Map closed under addition but not multiplication
$T:\mathbb{C}\to\mathbb{C}$ defined by $T(z)=\bar{z}$ then $T(z_1+z_2)=T(z_1)+T(z_2)$ but $T(cz)\neq cT(z)$
Over the real numbers, this is tough. Any additive map is linear over $\mathbb{Q}$, so will be linear over $\mathbb{R}$ as soon as it's continuous. However, there are non-continuous additive maps, even $\mathbb{R}\to\mathbb{R}$, for instance, $\sqrt{2}\mapsto \pi, \pi\mapsto\sqrt{2}$, extend by $\mathbb{Q}$-linearity and fix everything else. $\pi$ and $\sqrt{2}$ are linearly independent over $\mathbb{Q}$, so this is well defined.
If you take any field $F$, and a homomorphism of additive groups $(F,+)\to (F,+)$ which does not preserve multiplication, then this will be just such a map.
This is will never exist when $F$ is the field of rational numbers, or more generally, when it is generated by the unity (such as any ${\bf F}_p$ for a prime $p$), because in those, we can define multiplication in terms of addition.
A similar thing happens if you look at continuous additive maps in a topological field generated topologically by the unity (that is, the smallest subfield is dense), like the reals or $p$-adics -- every continuous additive map is linear in this case.
On the other hand, if you don't care about continuity, it is pretty easy to define such a map when $F=K[a]$ is a finite extension of another field $K$. Then you can just take $f\colon F\to F$ as the map such that $f(a^n)=0$ for $0<n<\deg a$ and $f(k)=k$ for $k\in K$. For example, if $K={\bf R}$ and $a=i$, $f$ takes real part of a complex number.

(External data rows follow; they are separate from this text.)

theorem releaseBody_passGuarded (p : Port) (l : List Byte) (hs : PassGuarded s) :
    Accepts PassGuarded (releaseBody p l s) := by
  unfold releaseBody; split
  · trivial
  · rename_i st _
    refine accepts_refuseIf fun _ => accepts_refuseIf fun hbusy => ?_
    by_cases hspray : st = .spray
    · have hidle : s.passInFlight = false := Bool.eq_false_iff.mpr fun hp => hbusy ⟨hspray, hp⟩
      exact passGuarded_of_idle (s := setClaim st none s) hidle
    · exact passGuarded_congr (passView_setClaim s hspray _) hs

/-- A pass that starts in RUN under the prep claim, with none in flight before. -/
theorem sprayBody_passGuarded (hs : PassGuarded s) (hm : s.mode = .run) : Accepts PassGuarded (sprayBody s) := by
  refine accepts_refuseIf fun hfree => ?_
  have hclaim : s.holdsClaim .prep .spray = true := by simpa using hfree
  split
  · trivial
  · refine accepts_refuseIf fun hbusy => accepts_refuseIf fun _ => accepts_refuseIf fun _ => ?_
    split
    · exact passGuarded_congr (passView_zeroSpray s _ _ _) hs
    · have hidle : s.passInFlight = false := by simpa using hbusy
      exact ⟨.inr (passInFlight_eq_false_iff.mp hidle).2, fun _ => ⟨hm, hclaim⟩⟩

theorem gaugeChecks_passGuarded {k : Fin 32 → Traveller → Pretreat → Answer}
    (h : s.holdsClaim .prep .spray = true → s.passInFlight = false → ∀ i t r, Accepts PassGuarded (k i t r)) :
    Accepts PassGuarded (gaugeChecks s k) := by
  refine accepts_refuseIf fun hclaim => ?_
  split
  · trivial
  · exact accepts_refuseIf fun hidle => accepts_refuseIf fun _ => h (by simpa using hclaim) (by simpa using hidle) _ _ _

theorem startGauge_passGuarded (hm : s.mode = .run) (hc : s.holdsClaim .prep .spray = true) (hidle : s.passInFlight = false)
    (k : PassKind) (i : Fin 32) (t : Traveller) (n : Nat) : PassGuarded (startGauge k i t n s) :=
  ⟨.inl (passInFlight_eq_false_iff.mp hidle).1, fun _ => ⟨hm, hc⟩⟩

theorem gaugeDryBody_passGuarded (hm : s.mode = .run) : Accepts PassGuarded (gaugeDryBody s) :=
  gaugeChecks_passGuarded fun hc hidle _ _ _ => accepts_refuseIf fun _ => startGauge_passGuarded hm hc hidle _ _ _ _

theorem gaugeWetBody_passGuarded (hm : s.mode = .run) : Accepts PassGuarded (gaugeWetBody s) := by
  refine gaugeChecks_passGuarded fun hc hidle _ _ _ => accepts_refuseIf fun _ => ?_
  split
  · trivial
  · exact startGauge_passGuarded hm hc hidle _ _ _ _

theorem gaugeAbortBody_passGuarded (hs : PassGuarded s) : Accepts PassGuarded (gaugeAbortBody s) := by
  have h := passGuarded_of_idle (idle_stopPass hs)
  unfold gaugeAbortBody; split
  · exact h
  · split
    · exact h
    · trivial

theorem startBody_passGuarded (l : List Byte) (hs : PassGuarded s) (hm : s.mode = .config) :
    Accepts PassGuarded (startBody l s) := by
  unfold startBody; split
  · trivial
  · split
    · trivial
    · exact accepts_refuseIf fun _ => passGuarded_started _ (idle_of_not_run hs (by simp [hm]))

theorem stopBody_passGuarded : Accepts PassGuarded (stopBody s) := accepts_refuseIf fun _ => passGuarded_of_idle rfl

theorem holdBody_passGuarded (hs : PassGuarded s) : Accepts PassGuarded (holdBody s) := by
  change PassGuarded (if s.mode = .run then enterHold s else s)
  split
  · exact passGuarded_of_idle (idle_enterHold hs)
  · exact hs

theorem resumeBody_passGuarded (l : List Byte) (hs : PassGuarded s) (hm : s.mode = .hold) :
    Accepts PassGuarded (resumeBody l s) := by
  unfold resumeBody; split
  · trivial
  · exact passGuarded_resumed _ (idle_of_not_run hs (by simp [hm]))

theorem lineConfigBody_passGuarded (l : List Byte) (hs : PassGuarded s) : Accepts PassGuarded (lineConfigBody l s) := by
  unfold lineConfigBody; split
  · exact accepts_refuseIf fun _ => passGuarded_followPin _ _ (passGuarded_congr (passView_modLine s _ _) hs)
  · trivial

end

/-! ### Every command in turn -/

/-- The state that an outcome leads to is guarded. -/
def LeadsGuarded : Host.Outcome State Fault Refusal → Prop
  | .next t => PassGuarded t
  | .fault _ | .refused _ => True

/-- An event that happens under a condition, and nothing when it fails. -/
theorem passGuarded_eventIf {c : Prop} [Decidable c] {f : State → State} {s : State} (hs : PassGuarded s)
    (hf : PassGuarded (f s)) : PassGuarded (if c then event f s else s) := by
  split
  · exact hf
  · exact hs

theorem exec_passGuarded (c : Instr) {s : State} (hs : PassGuarded s) : LeadsGuarded (exec c s) := by
  cases c with
  | powerOn | resetPin => exact passGuarded_of_idle rfl
  | read | linkReset | emptyFrame | frameMalformed | unknownCommand => exact hs
  | ident p l => exact passGuarded_unseen hs fun u => rfl
  | capture p l => exact passGuarded_unseen hs (captureBody_unseen p l)
  | readStage p l => exact passGuarded_unseen hs (readStageBody_unseen p l)
  | editStage p l => exact passGuarded_unseen hs (editStageBody_unseen p l)
  | update p l => exact passGuarded_unseen hs (updateBody_unseen p)
  | service p l => exact passGuarded_unseen hs fun u => passView_modNotice u _ _
  | rearm p l => exact passGuarded_unseen hs fun u => passView_modNotice u _ _
  | clearNotices p l => exact passGuarded_unseen hs (clearNoticesBody_unseen p l)
  | setEnables p l => exact passGuarded_unseen hs (setEnablesBody_unseen p l)
  | placeOrder p l => exact passGuarded_unseen hs (placeOrderBody_unseen l)
  | cancelOrder p l => exact passGuarded_unseen hs (cancelOrderBody_unseen l)
  | releaseOrder p l => exact passGuarded_unseen hs (releaseOrderBody_unseen l)
  | start p l => exact passGuarded_command hs fun u hu hm => startBody_passGuarded l hu (by simpa using hm)
  | stop p l => exact passGuarded_command hs fun u _ _ => stopBody_passGuarded
  | hold p l => exact passGuarded_command hs fun u hu _ => holdBody_passGuarded hu
  | resume p l => exact passGuarded_command hs fun u hu hm => resumeBody_passGuarded l hu (by simpa using hm)
  | lineReset p l => exact passGuarded_command hs fun u hu _ => passGuarded_lineReset hu
  | lineAssign p l => exact passGuarded_unseen hs (lineAssignBody_unseen l)
  | lineConfig p l => exact passGuarded_command hs fun u hu _ => lineConfigBody_passGuarded l hu
  | lineSet p l => exact passGuarded_unseen hs fun u => passView_setLevels u _ _
  | lineToggle p l => exact passGuarded_unseen hs fun u => passView_toggleLevels u _
  | lineRead p l => exact passGuarded_unseen hs fun u => rfl
  | lineFilteredEdge k => exact passGuarded_filterElapsed k hs
  | claim p l => exact passGuarded_command hs fun u hu _ => claimBody_passGuarded p l hu
  | release p l => exact passGuarded_command hs fun u hu _ => releaseBody_passGuarded p l hu
  | loadGarment p l => exact passGuarded_unseen hs (loadGarmentBody_unseen l)
  | index => exact passGuarded_functionEdge .indexPulse true hs
  | claimWindowExpiry e => exact passGuarded_congr (passView_claimWindowExpiry s e) hs
  | spray p l => exact passGuarded_command hs fun u hu hm => sprayBody_passGuarded hu (by simpa using hm)
  | strokeActivePhase => exact passGuarded_strokeActivePhase hs
  | strokeDelivered => exact passGuarded_strokeDelivered hs
  | sprayPassEnd => exact passGuarded_eventIf hs (passGuarded_strokeDelivered hs)
  | pumpFault => exact passGuarded_functionEdge .pumpFault true hs
  | pumpFaultClear => exact passGuarded_functionEdge .pumpFault false hs
  | gaugeDry p l => exact passGuarded_command hs fun u _ hm => gaugeDryBody_passGuarded (by simpa using hm)
  | gaugeWet p l => exact passGuarded_command hs fun u _ hm => gaugeWetBody_passGuarded (by simpa using hm)
  | gaugeOscEdge e => exact passGuarded_functionEdge (oscFunction e) true hs
  | dryPassEnd | gaugeWetOverflow =>
    exact passGuarded_eventIf hs (passGuarded_functionEdge (oscFunction s.gauge.electrode) true hs)
  | gaugeDryTimeout | wetPassEnd => exact passGuarded_eventIf hs (passGuarded_tick hs)
  | gaugeAbort p l => exact passGuarded_command hs fun u hu _ => gaugeAbortBody_passGuarded hu
  | pressDone p l => exact passGuarded_unseen hs (pressDoneBody_unseen l)
  | engineOnline p l => exact passGuarded_unseen hs fun u => onEngine_unseen p u fun e => engineOnlineBody_unseen e u
  | engineOffline p l => exact passGuarded_unseen hs fun u => onEngine_unseen p u fun e => engineOfflineBody_unseen e u
  | engineFault p l => exact passGuarded_unseen hs fun u => onEngine_unseen p u fun e => engineFaultBody_unseen e u
  | inkReport p l => exact passGuarded_unseen hs fun u => onEngine_unseen p u fun e => inkReportBody_unseen l e u
  | printDone p l => exact passGuarded_unseen hs fun u => onEngine_unseen p u fun e => printDoneBody_unseen l e u
  | cleanStart p l => exact passGuarded_unseen hs fun u => onEngine_unseen p u fun e => cleanStartBody_unseen e u
  | cleanDone p l => exact passGuarded_unseen hs fun u => onEngine_unseen p u fun e => cleanDoneBody_unseen e u
  | tunnelEntry p l => exact passGuarded_unseen hs tunnelEntryBody_unseen
  | unloadDone p l => exact passGuarded_unseen hs unloadDoneBody_unseen
  | zoneTemps p l => exact passGuarded_unseen hs (zoneTempsBody_unseen l)
  | staleTimerExpiry => exact passGuarded_congr (passView_staleExpiry s) hs
  | sampleTimerExpiry => exact passGuarded_congr (passView_sampleExpiry s) hs
  | encoderPulse => exact passGuarded_functionEdge .beltEnc true hs
  | tunnelExit => exact passGuarded_eventIf hs (passGuarded_functionEdge .beltEnc true hs)
  | exitPop p l => exact passGuarded_unseen hs exitPopBody_unseen
  | timebaseTick => exact passGuarded_tick hs
  | pinChange k level => exact passGuarded_followPin k _ (passGuarded_congr (passView_modLine s k _) hs)

/-- Settles O55: the front command keeps the guard, and so does a moment of the receivers. -/
theorem stepKeepsPassGuarded : Obligations.StepKeepsPassGuarded := by
  intro s t hs ht
  have hstep : LeadsGuarded (step s) := by
    unfold step
    split
    · exact passGuarded_congr (passView_busTick s) hs
    · exact exec_passGuarded _ (passGuarded_congr (passView_setPending s _) hs)
  rw [ht] at hstep
  exact hstep

end Sys2Proof.Pretreatment
end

In this case, the map is even continuous.
For fields which are not finite extensions of other fields (such as $F={\bf R}$), the existence of such maps may require a nontrivial application of axiom of choice, or more precisely, basis theorem, and then we can proceed as in the preceding paragraph: if $K\subseteq F$ is a field extension, then the map $F\to F$ which is identity on $K$ and takes a basis complementary to $1$ to zero is $K$-linear, and therefore additive.
Consider any field homomorphism $L \to L$, and consider $L$ as a vector-space over a subfield, which is not fixed by the map.
From that point of view, the "easiest" example is Frobenius on $\mathbb F_4$.
Note that there are 8 additive maps on the field with 4 elements, which of 4 are also linear.